---------- ENTRIES SHOWN

-- ==== Sys2Proof/Laws/Ops.lean ====
section
/-! SUPPORT. What each shared operation of Machine/Ops.lean can do, said once: the fault set, the notification check, the
transaction step, and the rows that only read. -/

namespace Sys2Proof.Machine

variable (s : State)

/-! ### The fault set -/

theorem mem_insertFault {k j : FaultKind} {l : List FaultKind} : j ∈ insertFault k l ↔ j = k ∨ j ∈ l := by
  induction l with
  | nil => simp [insertFault]
  | cons a l ih =>
    unfold insertFault
    split
    · next h => subst h; simp
    · split
      · simp
      · simp [ih, or_left_comm]

theorem FaultKind.code_injective {a b : FaultKind} (h : a.code = b.code) : a = b := by
  cases a <;> cases b <;> first | rfl | (simp [FaultKind.code] at h)

theorem insertFault_sorted {k : FaultKind} {l : List FaultKind} (h : l.Pairwise fun a b => a.code < b.code) :
    (insertFault k l).Pairwise fun a b => a.code < b.code := by
  induction l with
  | nil => simp [insertFault]
  | cons a l ih =>
    obtain ⟨ha, hl⟩ := List.pairwise_cons.1 h
    unfold insertFault
    split
    · exact h
    · next hne =>
      split
      · next hlt =>
        refine List.pairwise_cons.2 ⟨fun b hb => ?_, h⟩
        rcases List.mem_cons.1 hb with rfl | hb
        · exact hlt
        · exact hlt.trans (ha b hb)
      · next hge =>
        refine List.pairwise_cons.2 ⟨fun b hb => ?_, ih hl⟩
        rcases mem_insertFault.1 hb with rfl | hb
        · exact lt_of_le_of_ne (not_lt.1 hge) fun e => hne (FaultKind.code_injective e).symm
        · exact ha b hb

/-! ### The set of outstanding ids -/

theorem mem_insertId {n m : Nat} {l : List Nat} : m ∈ insertId n l ↔ m = n ∨ m ∈ l := by
  induction l with
  | nil => simp [insertId]
  | cons a l ih =>
    unfold insertId
    split
    · next h => subst h; simp
    · split
      · simp
      · simp [ih, or_left_comm]

theorem insertId_rising {n : Nat} {l : List Nat} (h : l.Pairwise (· < ·)) : (insertId n l).Pairwise (· < ·) := by
  induction l with
  | nil => simp [insertId]
  | cons a l ih =>
    obtain ⟨ha, hl⟩ := List.pairwise_cons.1 h
    unfold insertId
    split
    · exact h
    · next hne =>
      split
      · next hlt =>
        refine List.pairwise_cons.2 ⟨fun b hb => ?_, h⟩
        rcases List.mem_cons.1 hb with rfl | hb
        · exact hlt
        · exact lt_trans hlt (ha b hb)
      · next hge =>
        refine List.pairwise_cons.2 ⟨fun b hb => ?_, ih hl⟩
        rcases mem_insertId.1 hb with rfl | hb
        · omega
        · exact ha b hb

theorem mem_removeId {n m : Nat} {l : List Nat} : m ∈ removeId n l ↔ m ∈ l ∧ m ≠ n := by simp [removeId]

theorem removeId_rising {n : Nat} {l : List Nat} (h : l.Pairwise (· < ·)) : (removeId n l).Pairwise (· < ·) :=
  h.filter _

/-! ### NotifyCheck -/

theorem misrBit_congr {s t : State} (hi : s.imscr = t.imscr) (hp : s.params = t.params) (hq : s.inQ = t.inQ)
    (ho : s.outQ = t.outQ) (src : Source) : s.misrBit src = t.misrBit src := by
  cases src <;> simp [State.misrBit, State.misrWord, State.risrWord, State.ofne, State.ifnf, hi, hp, hq, ho]

@[simp] theorem notifyOne_misrBit (before : State) (a b : Source) : (notifyOne before a s).misrBit b = s.misrBit b := by
  apply misrBit_congr <;> simp

theorem notifyOne_events (before : State) (src : Source) :
    (notifyOne before src s).events
      = s.events ++ if before.misrBit src = s.misrBit src then [] else [.notify src (s.misrBit src)] := by
  unfold notifyOne
  split <;> simp

/-- The one thing NotifyCheck writes (R282). -/
theorem notifyCheck_events (before after : State) :
    (notifyCheck before after).events = after.events ++ notifications before after := by
  simp [notifyCheck, notifyOne_events, notifications]

@[simp] theorem notifyCheck_self : notifyCheck s s = s := by simp [notifyCheck, notifyOne]

/-- A step that leaves IMSCR, the parameters and both FIFOs alone notifies nothing. -/
theorem notifyCheck_eq_self {s t : State} (hi : t.imscr = s.imscr) (hp : t.params = s.params) (hq : t.inQ = s.inQ)
    (ho : t.outQ = s.outQ) : notifyCheck s t = t := by
  have h := fun src => misrBit_congr hi hp hq ho src
  simp [notifyCheck, notifyOne, h]

/-- Everything restore can do: refuse what is no valid snapshot and change nothing else, or go on with a valid one (R460,
R464). -/
theorem opRestore_cases (arg : Option ContextSnapshot) (key : List WordPair) :
    (arg.bind (validConfig · s) = none ∧ opRestore arg key s = s.finish .restore (.err .snapshotConsumed))
      ∨ ∃ snap cfg, arg = some snap ∧ snap.id ∈ s.ctl.outstanding ∧ snap ∈ s.snaps
          ∧ decodeConfig snap.cfgBits = some cfg ∧ opRestore arg key s = restoreBody cfg snap key s := by
  cases arg with
  | none => exact .inl ⟨rfl, rfl⟩
  | some snap =>
    unfold opRestore
    cases h : validConfig snap s with
    | none => exact .inl ⟨by simpa using h, by simp only [h]⟩
    | some cfg =>
      have h' := h
      unfold validConfig at h'
      split at h'
      · next hv => exact .inr ⟨snap, cfg, rfl, hv.1, hv.2, h', by simp only [h]⟩
      · cases h'

/-- R141: every 9-bit selector is selected by a row. -/
theorem busRows_total (t : BitVec 9) : ∃ row, busRows.find? (·.selects t) = some row := by
  have h : ∀ t : BitVec 9, (busRows.find? (·.selects t)).isSome = true := by decide +kernel
  exact Option.isSome_iff_exists.1 (h t)

/-- The one kind of record the decoder rejects: a configure of a reserved configuration (R148 (a), R153, R159). -/
theorem decode_error {r : Record} {e : DecodeError} (h : decode r = .error e) :
    ∃ args, r = .op 0 args ∧ decodeConfig (argWord args 0) = none ∧ e = .reservedConfig := by
  cases r with
  | bus sel code data =>
    obtain ⟨row, hr⟩ := busRows_total sel
    simp [decode, parseBus, hr] at h
  | op sel args =>
    simp only [decode, parseOp] at h
    split at h
    · next h0 =>
      refine ⟨args, by rw [BitVec.eq_of_toNat_eq (x := sel) (y := 0) h0], ?_⟩
      unfold parseConfigure at h
      split at h
      · cases h
      · next hn => cases h; exact ⟨hn, rfl⟩
    all_goals cases h

/-- R101: of all widths only 4 is written as a record's width 4. -/
theorem readWidth_widthCode_eq_four (n : Nat) : readWidth (widthCode n) = 4 ↔ n = 4 := by
  by_cases h : n = 4
  · subst h; decide
  · by_cases h2 : 1 ≤ n ∧ n < 256
    · have h0 : BitVec.ofNat 8 n ≠ 0 := fun e => by
        have := congrArg BitVec.toNat e
        simp at this
        omega
      rw [widthCode, if_neg h, if_pos h2, readWidth, if_neg (mt beq_iff_eq.1 h0), BitVec.toNat_ofNat]
      omega
    · simp [readWidth, widthCode, h, h2]

/-! ### The transaction step -/

/-- Everything a transaction can do: record one fault and return nothing, or do what its row says and check the
notifications. -/
theorem transaction_cases (width : Nat) (row : Row) :
    (∃ k, transaction width row s = (s.raiseFault k, none) ∧ (width ≠ 4 ∧ k = .busError ∨ width = 4 ∧ row s = .fault k)) ∨
    (∃ s' v, width = 4 ∧ row s = .done s' v ∧ transaction width row s = (notifyCheck s s', v)) := by
  unfold transaction
  split
  · next h => exact .inl ⟨_, rfl, .inl ⟨h, rfl⟩⟩
  · next h =>
    have h4 : width = 4 := not_not.1 h
    cases hr : row s with
    | fault k => exact .inl ⟨k, by simp, .inr ⟨h4, rfl⟩⟩
    | done s' v => exact .inr ⟨s', v, h4, rfl, by simp⟩

theorem transaction_width {width : Nat} (h : width ≠ 4) (row : Row) :
    transaction width row s = (s.raiseFault .busError, none) := by simp [transaction, h]

theorem transaction_fault {row : Row} {k : FaultKind} (h : row s = .fault k) :
    transaction 4 row s = (s.raiseFault k, none) := by simp [transaction, h]

theorem transaction_done {row : Row} {s' : State} {v : Option Word} (h : row s = .done s' v) :
    transaction 4 row s = (notifyCheck s s', v) := by simp [transaction, h]

theorem hostTransaction_width {width : Nat} (h : width ≠ 4) (row : Row) :
    hostTransaction width row s = s.raiseFault .busError := by simp [hostTransaction, transaction_width s h]; rfl

theorem hostTransaction_fault {row : Row} {k : FaultKind} (h : row s = .fault k) :
    hostTransaction 4 row s = s.raiseFault k := by simp [hostTransaction, transaction_fault s h]; rfl

/-- A write row that faults on nothing: what the row says, and the notifications it owes. -/
theorem hostTransaction_write {row : Row} {s' : State} (h : row s = .done s' none) :
    hostTransaction 4 row s = notifyCheck s s' := by
  unfold hostTransaction
  rw [transaction_done s h]
  simp only [Option.toList_none, List.append_nil]

/-- A read row that faults on nothing: the same, and the value goes to the host's record of reads. -/
theorem hostTransaction_read {row : Row} {s' : State} {x : Word} (h : row s = .done s' (some x)) :
    hostTransaction 4 row s = { notifyCheck s s' with reads := s'.reads ++ [x] } := by
  unfold hostTransaction
  rw [transaction_done s h]
  simp only [Option.toList_some, notifyCheck_reads]

/-! ### The rows that read a register and change nothing -/

@[simp] theorem rd_rCr : s.rd rowRCr = (s.cr, s) := by simp [State.rd, transaction, rowRCr]
@[simp] theorem rd_rSr : s.rd rowRSr = (s.srWord, s) := by simp [State.rd, transaction, rowRSr]
@[simp] theorem rd_rDmacr : s.rd rowRDmacr = (s.dmacr, s) := by simp [State.rd, transaction, rowRDmacr]
@[simp] theorem rd_rImscr : s.rd rowRImscr = (s.imscr, s) := by simp [State.rd, transaction, rowRImscr]
@[simp] theorem rd_rRisr : s.rd rowRRisr = (s.risrWord, s) := by simp [State.rd, transaction, rowRRisr]
@[simp] theorem rd_rMisr : s.rd rowRMisr = (s.misrWord, s) := by simp [State.rd, transaction, rowRMisr]

theorem rd_rIv (h : s.busy = false) (v : Fin 4) : s.rd (rowRIv v) = (get4 s.iv v, s) := by
  simp [State.rd, transaction, rowRIv, h]
theorem rd_rCsw (h : s.busy = false) (x : Fin 8) : s.rd (rowRCsw x) = (get8 s.csw x, s) := by
  simp [State.rd, transaction, rowRCsw, h]
theorem rd_rCsf (h : s.busy = false) (x : Fin 8) : s.rd (rowRCsf x) = (get8 s.csf x, s) := by
  simp [State.rd, transaction, rowRCsf, h]

/-! ### The rows that write a register and nothing else -/

@[simp] theorem wr_wDmacr (v : Word) : s.wr (rowWDmacr v) = { s with dmacr := v &&& lowTwoMask } := by
  simp only [State.wr, transaction, rowWDmacr]
  exact notifyCheck_eq_self rfl rfl rfl rfl

theorem wr_wKey (h : s.busy = false) (k : Fin 8) (v : Word) :
    s.wr (rowWKey k v) = { s with key := set8 s.key k v, decKeyReady := false } := by
  simp only [State.wr, transaction, rowWKey, h]
  exact notifyCheck_eq_self rfl rfl rfl rfl

theorem wr_wIv (h : s.busy = false) (v : Fin 4) (x : Word) :
    s.wr (rowWIv v x) = { s with iv := set4 s.iv v x } := by
  simp only [State.wr, transaction, rowWIv, h]
  exact notifyCheck_eq_self rfl rfl rfl rfl

theorem wr_wCsw (h : s.busy = false) (x : Fin 8) (y : Word) :
    s.wr (rowWCsw x y) = { s with csw := set8 s.csw x y } := by
  simp only [State.wr, transaction, rowWCsw, h]
  exact notifyCheck_eq_self rfl rfl rfl rfl

theorem wr_wCsf (h : s.busy = false) (x : Fin 8) (y : Word) :
    s.wr (rowWCsf x y) = { s with csf := set8 s.csf x y } := by
  simp only [State.wr, transaction, rowWCsf, h]
  exact notifyCheck_eq_self rfl rfl rfl rfl

/-- A CR write by the controller: the first failing check recorded, or the effects of R201 with their notifications. -/
theorem wr_wCr (v : Word) : s.wr (rowWCr v) =
    match crFault v s with
    | some k => s.raiseFault k
    | none => notifyCheck s (crApply v s) := by
  simp only [State.wr, transaction, rowWCr]
  cases crFault v s <;> simp

/-! ### Status bits -/

@[simp] theorem srWord_bit0 : s.srWord.getLsbD 0 = s.ifem := by
  unfold State.srWord; cases s.busy <;> cases s.offu <;> cases s.ofne <;> cases s.ifnf <;> cases s.ifem <;> decide
@[simp] theorem srWord_bit1 : s.srWord.getLsbD 1 = s.ifnf := by
  unfold State.srWord; cases s.busy <;> cases s.offu <;> cases s.ofne <;> cases s.ifnf <;> cases s.ifem <;> decide
@[simp] theorem srWord_bit2 : s.srWord.getLsbD 2 = s.ofne := by
  unfold State.srWord; cases s.busy <;> cases s.offu <;> cases s.ofne <;> cases s.ifnf <;> cases s.ifem <;> decide
@[simp] theorem srWord_bit3 : s.srWord.getLsbD 3 = s.offu := by
  unfold State.srWord; cases s.busy <;> cases s.offu <;> cases s.ofne <;> cases s.ifnf <;> cases s.ifem <;> decide
@[simp] theorem srWord_bit4 : s.srWord.getLsbD 4 = s.busy := by
  unfold State.srWord; cases s.busy <;> cases s.offu <;> cases s.ofne <;> cases s.ifnf <;> cases s.ifem <;> decide

/-- `DrainedSR` of a fresh SR read is `Drained` (R14). -/
@[simp] theorem drainedSr_srWord : drainedSr s.srWord = s.drained := by
  unfold drainedSr
  rw [srWord_bit0, srWord_bit2, srWord_bit4]
  unfold State.drained State.ifem State.ofne
  cases s.outQ <;> simp

end Sys2Proof.Machine
end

--------------------

EXERCISE ▸ Only those lines of the entries above that run from the line containing "hostTransaction 4 row s = s.raiseFault" to the line containing "simp [State.rd, transaction, rowRCsw, h]", both included, should be transcribed exactly.

RESULT FOR THIS TASK ▸
    hostTransaction 4 row s = s.raiseFault k := by simp [hostTransaction, transaction_fault s h]; rfl

/-- A write row that faults on nothing: what the row says, and the notifications it owes. -/
theorem hostTransaction_write {row : Row} {s' : State} (h : row s = .done s' none) :
    hostTransaction 4 row s = notifyCheck s s' := by
  unfold hostTransaction
  rw [transaction_done s h]
  simp only [Option.toList_none, List.append_nil]

/-- A read row that faults on nothing: the same, and the value goes to the host's record of reads. -/
theorem hostTransaction_read {row : Row} {s' : State} {x : Word} (h : row s = .done s' (some x)) :
    hostTransaction 4 row s = { notifyCheck s s' with reads := s'.reads ++ [x] } := by
  unfold hostTransaction
  rw [transaction_done s h]
  simp only [Option.toList_some, notifyCheck_reads]

/-! ### The rows that read a register and change nothing -/

@[simp] theorem rd_rCr : s.rd rowRCr = (s.cr, s) := by simp [State.rd, transaction, rowRCr]
@[simp] theorem rd_rSr : s.rd rowRSr = (s.srWord, s) := by simp [State.rd, transaction, rowRSr]
@[simp] theorem rd_rDmacr : s.rd rowRDmacr = (s.dmacr, s) := by simp [State.rd, transaction, rowRDmacr]
@[simp] theorem rd_rImscr : s.rd rowRImscr = (s.imscr, s) := by simp [State.rd, transaction, rowRImscr]
@[simp] theorem rd_rRisr : s.rd rowRRisr = (s.risrWord, s) := by simp [State.rd, transaction, rowRRisr]
@[simp] theorem rd_rMisr : s.rd rowRMisr = (s.misrWord, s) := by simp [State.rd, transaction, rowRMisr]

theorem rd_rIv (h : s.busy = false) (v : Fin 4) : s.rd (rowRIv v) = (get4 s.iv v, s) := by
  simp [State.rd, transaction, rowRIv, h]
theorem rd_rCsw (h : s.busy = false) (x : Fin 8) : s.rd (rowRCsw x) = (get8 s.csw x, s) := by
  simp [State.rd, transaction, rowRCsw, h]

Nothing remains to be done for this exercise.